Different host, comparable hardware. SQL Server ran on Azure SQL Database Serverless, Postgres on Neon. two different managed platforms, but provisioned to roughly the same class: approximately 4 vCPU on each side, both backed by SSD storage. So this isn't a case of one engine getting a fatter machine. The compute and storage are close enough that the order-of-magnitude gap in the opening table is the storage format talking, not the tin underneath it. It's still two different managed services rather than one box running both engines, so treat it as a strong reference point, not a lab-controlled benchmark.

Different data generators, same shape.
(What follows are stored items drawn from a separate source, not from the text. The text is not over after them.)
/-- R55: with no pump in motion the list does not move. -/
theorem Plant.AllStill.setPump_rotation {p : Plant} (still : p.AllStill) (n : Fin 6) (x : Pump) :
    (p.setPump n x).rotation = p.rotation := by
  have idle : p.runningCount = 0 := by
    unfold Plant.runningCount
    rw [List.countP_eq_zero]
    intro m _ moving
    rw [still m] at moving
    exact Bool.false_ne_true moving
  unfold Plant.setPump
  dsimp only
  rw [if_neg]
  rw [idle]
  exact Bool.false_ne_true

theorem Plant.AllStill.stopped_rotation {p : Plant} (still : p.AllStill) (n : Fin 6) (x : Pump) :
    (p.stopped n x).rotation = p.rotation :=
  (Plant.leaveQueue_kept (p.setPump n x) n).2.rotation.trans (still.setPump_rotation n x)

theorem Plant.leaveQueue_stagger (p : Plant) (n : Fin 6) : (p.leaveQueue n).stagger = p.stagger := by
  unfold Plant.leaveQueue
  dsimp only
  split <;> rfl

theorem Plant.stopped_stagger (p : Plant) (n : Fin 6) (x : Pump) : (p.stopped n x).stagger = p.stagger :=
  (Plant.leaveQueue_stagger (p.setPump n x) n).trans (p.setPump_stagger n x)

/-! One pump taken over from LOAD (R61). -/

/-- R61: what the end of LOAD makes of a pump. -/
def Plant.startedPump (p : Plant) (n : Fin 6) : Pump :=
  if p.pumpPresent n then
    if p.pumpOosSet n then { p.pump n with state := .outOfService }
    else if p.faultActive n then
      { p.pump n with state := .tripped, tripCause := .fault, tripUptime := some p.clock.uptime, deferred := false
                      feedback := .stopped, minRun := .stopped, minOff := .stopped }
    else p.restingPump n (p.minOffTime n)
  else p.pump n

/-- R61, R43: the pump trips as it comes to rest. -/
def Plant.tripsAtLoad (p : Plant) (n : Fin 6) : Bool := p.pumpPresent n && !p.pumpOosSet n && p.faultActive n

/-- R61: the pumps of `ns` taken over from LOAD. -/
structure Plant.PumpsTaken (ns : List (Fin 6)) (p q : Plant) : Prop where
  acts     : p.Acts q
  shadow   : q.shadow = p.shadow
  corr     : q.corr = p.corr
  desired  : q.desired = p.desired
  stagger  : q.stagger = p.stagger
  rakes    : q.rakes = p.rakes
  claims   : ∀ n, q.claim (rakeHolder n) = p.claim (rakeHolder n)
  own      : ∀ m ∈ ns, q.pump m = p.startedPump m
  other    : ∀ m, m ∉ ns → q.pump m = p.pump m
  free     : ∀ n, (p.claim (pumpHolder n)).status = .none → (q.claim (pumpHolder n)).status = .none
  queue    : p.queue = [] → q.queue = []
  rotation : p.AllStill → q.rotation = p.rotation
  out      : q.out = p.out ++ (ns.filter p.tripsAtLoad).map fun n => tripDraft n .fault .resting

theorem Plant.PumpsTaken.same {p : Plant} {n : Fin 6} (own : p.startedPump n = p.pump n) (quiet : p.tripsAtLoad n = false) :
    Plant.PumpsTaken [n] p p where
  acts := .refl p
  shadow := rfl
  corr := rfl
  desired := rfl
  stagger := rfl
  rakes := rfl
  claims _ := rfl
  own m mem := by rw [List.mem_singleton.mp mem]; exact own.symm
  other _ _ := rfl
  free _ none_ := none_
  queue empty := empty
  rotation _ := rfl
  out := by rw [List.filter_cons_of_neg (by rw [quiet]; exact Bool.false_ne_true)]; exact (List.append_nil _).symm

theorem pumpHolder_ne (n : Fin 6) (m : Fin 2) : rakeHolder m ≠ pumpHolder n := (pumpHolder_ne_rakeHolder n m).symm

theorem Plant.setPump_taken {p : Plant} {n : Fin 6} {x : Pump} (own : p.startedPump n = x) (quiet : p.tripsAtLoad n = false) :
    Plant.PumpsTaken [n] p (p.setPump n x) where
  acts := p.setPump_acts n x
  shadow := p.setPump_shadow n x
  corr := p.setPump_corr n x
  desired := p.setPump_desired n x
  stagger := p.setPump_stagger n x
  rakes := p.setPump_rakes n x
  claims m := Plant.claim_of_claims (p.setPump_claims n x) _
  own m mem := by rw [List.mem_singleton.mp mem, Plant.pump_setPump_same, own]
  other m out := (p.setPump_only n x).pumps m fun same => out (List.mem_singleton.mpr same)
  free m none_ := by rw [Plant.claim_of_claims (p.setPump_claims n x)]; exact none_
  queue empty := (p.setPump_queue n x).trans empty
  rotation still := still.setPump_rotation n x
  out := by
    rw [List.filter_cons_of_neg (by rw [quiet]; exact Bool.false_ne_true), p.setPump_out]
    exact (List.append_nil _).symm

theorem Plant.stopped_taken {p : Plant} {n : Fin 6} {x : Pump} (own : p.startedPump n = x) (quiet : p.tripsAtLoad n = false) :
    Plant.PumpsTaken [n] p (p.stopped n x) where
  acts := p.stopped_acts n x
  shadow := p.stopped_shadow n x
  corr := p.stopped_corr n x
  desired := p.stopped_desired n x
  stagger := p.stopped_stagger n x
  rakes := (p.stopped_only n x).rakes
  claims m := (p.stopped_only n x).claims _ (pumpHolder_ne n m)
  own m mem := by rw [List.mem_singleton.mp mem, Plant.stopped_pump, own]
  other m out := (p.stopped_only n x).pumps m fun same => out (List.mem_singleton.mpr same)
  free m none_ := by
    by_cases same : m = n
    · rw [same, Plant.stopped_claim]; rfl
    · rw [(p.stopped_only n x).claims _ fun equal => same (pumpHolder_inj equal)]; exact none_
  queue empty := by rw [Plant.stopped_queue, empty]; rfl
  rotation still := still.stopped_rotation n x
  out := by
    rw [List.filter_cons_of_neg (by rw [quiet]; exact Bool.false_ne_true), p.stopped_out]
    exact (List.append_nil _).symm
Both tables were 50 categories, uniform distribution, but the synthetic data was generated with each engine's native idiom:

	SQL Server	Postgres
`category_id`	`ABS(CHECKSUM(NEWID())) % 50 + 1`	`floor(random() * 50)::int + 1`
`amount`	fixed `123.45` in the read runs	`(floor(random() * 100000) / 100.0)` random
`created_at`	`DATEADD(MINUTE, -n, GETDATE())`	`NOW() - random() * 365 days`
Row generator	`GENERATE_SERIES`	`generate_series`

The category counts and the row counts match. The amount column doesn't. SQL Server's read benchmarks used a constant, Postgres used a random value. For a GROUP BY category_id that only aggregates amount, this barely moves the read, the grouping key is identical and uniform on both sides, but it's a real difference and you should know it's there.

What the Postgres number actually is. The 109ms / 312ms figures are the Postgres baseline: a parallel sequential scan with 2 workers feeding a partial HashAggregate. That's Postgres at its honest best for this query, no index helped (a covering B-tree was ignored by the planner, and forcing an index-only scan made it slower). The only native lever that moved it was raising the parallel worker count, which bought roughly 25%. Postgres has no columnstore in core, so there is no columnar number to report. that's the whole point of the column.
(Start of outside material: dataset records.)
-- ==== Sys2Proof/Machine/Bytes.lean ====
section
/-! DEFINITION. Byte order: big-endian words and byte strings (spec R12, R62, R178). -/

namespace Sys2Proof.Machine

/-- The word b0·2^24 + b1·2^16 + b2·2^8 + b3 (R12). -/
def wordOfBytes (b0 b1 b2 b3 : Byte) : Word :=
  BitVec.ofNat 32 (b0.toNat * 2 ^ 24 + b1.toNat * 2 ^ 16 + b2.toNat * 2 ^ 8 + b3.toNat)

/-- BE32(B, 0): the big-endian word at the head of a byte string; a byte the string lacks counts as 0, which no
64-byte block ever does (R12, assumption 21). -/
def be32 (b : List Byte) : Word := wordOfBytes (b.getD 0 0) (b.getD 1 0) (b.getD 2 0) (b.getD 3 0)

/-- BEbytes(w) = [w[31:24], w[23:16], w[15:8], w[7:0]] (R12). -/
def beBytes (w : Word) : List Byte :=
  [w.extractLsb' 24 8, w.extractLsb' 16 8, w.extractLsb' 8 8, w.extractLsb' 0 8]

/-- BE64(v), the 8-byte big-endian serialization of a 64-bit value (R12). -/
def be64 (v : BitVec 64) : List Byte := beBytes (v.extractLsb' 32 32) ++ beBytes (v.extractLsb' 0 32)

/-- The words H[0], H[1], …, H[7] in order. -/
def hashWords (h : Hash) : List Word := [h.h0, h.h1, h.h2, h.h3, h.h4, h.h5, h.h6, h.h7]

/-- Ser(H), the 32-byte big-endian form of a digest (R178). -/
def ser (h : Hash) : List Byte := (hashWords h).flatMap beBytes

/-- Byte-wise exclusive-or of two byte strings; XOR and OTP_XOR give it strings of equal length (R220,
assumption 21). -/
def xorZip (a b : List Byte) : List Byte := List.zipWith (· ^^^ ·) a b

end Sys2Proof.Machine
end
Bottom line. Read the opening table for the shape: rowstore scales with the data, Postgres scales with the data, columnstore doesn't. That conclusion is robust to every difference listed above, because it's an order-of-magnitude effect and these are second-decimal-place quibbles. If you want a defensible engine-vs-engine number rather than a shape, that's a different benchmark: identical hardware, identical data, and a research question that isn't actually what this post is about.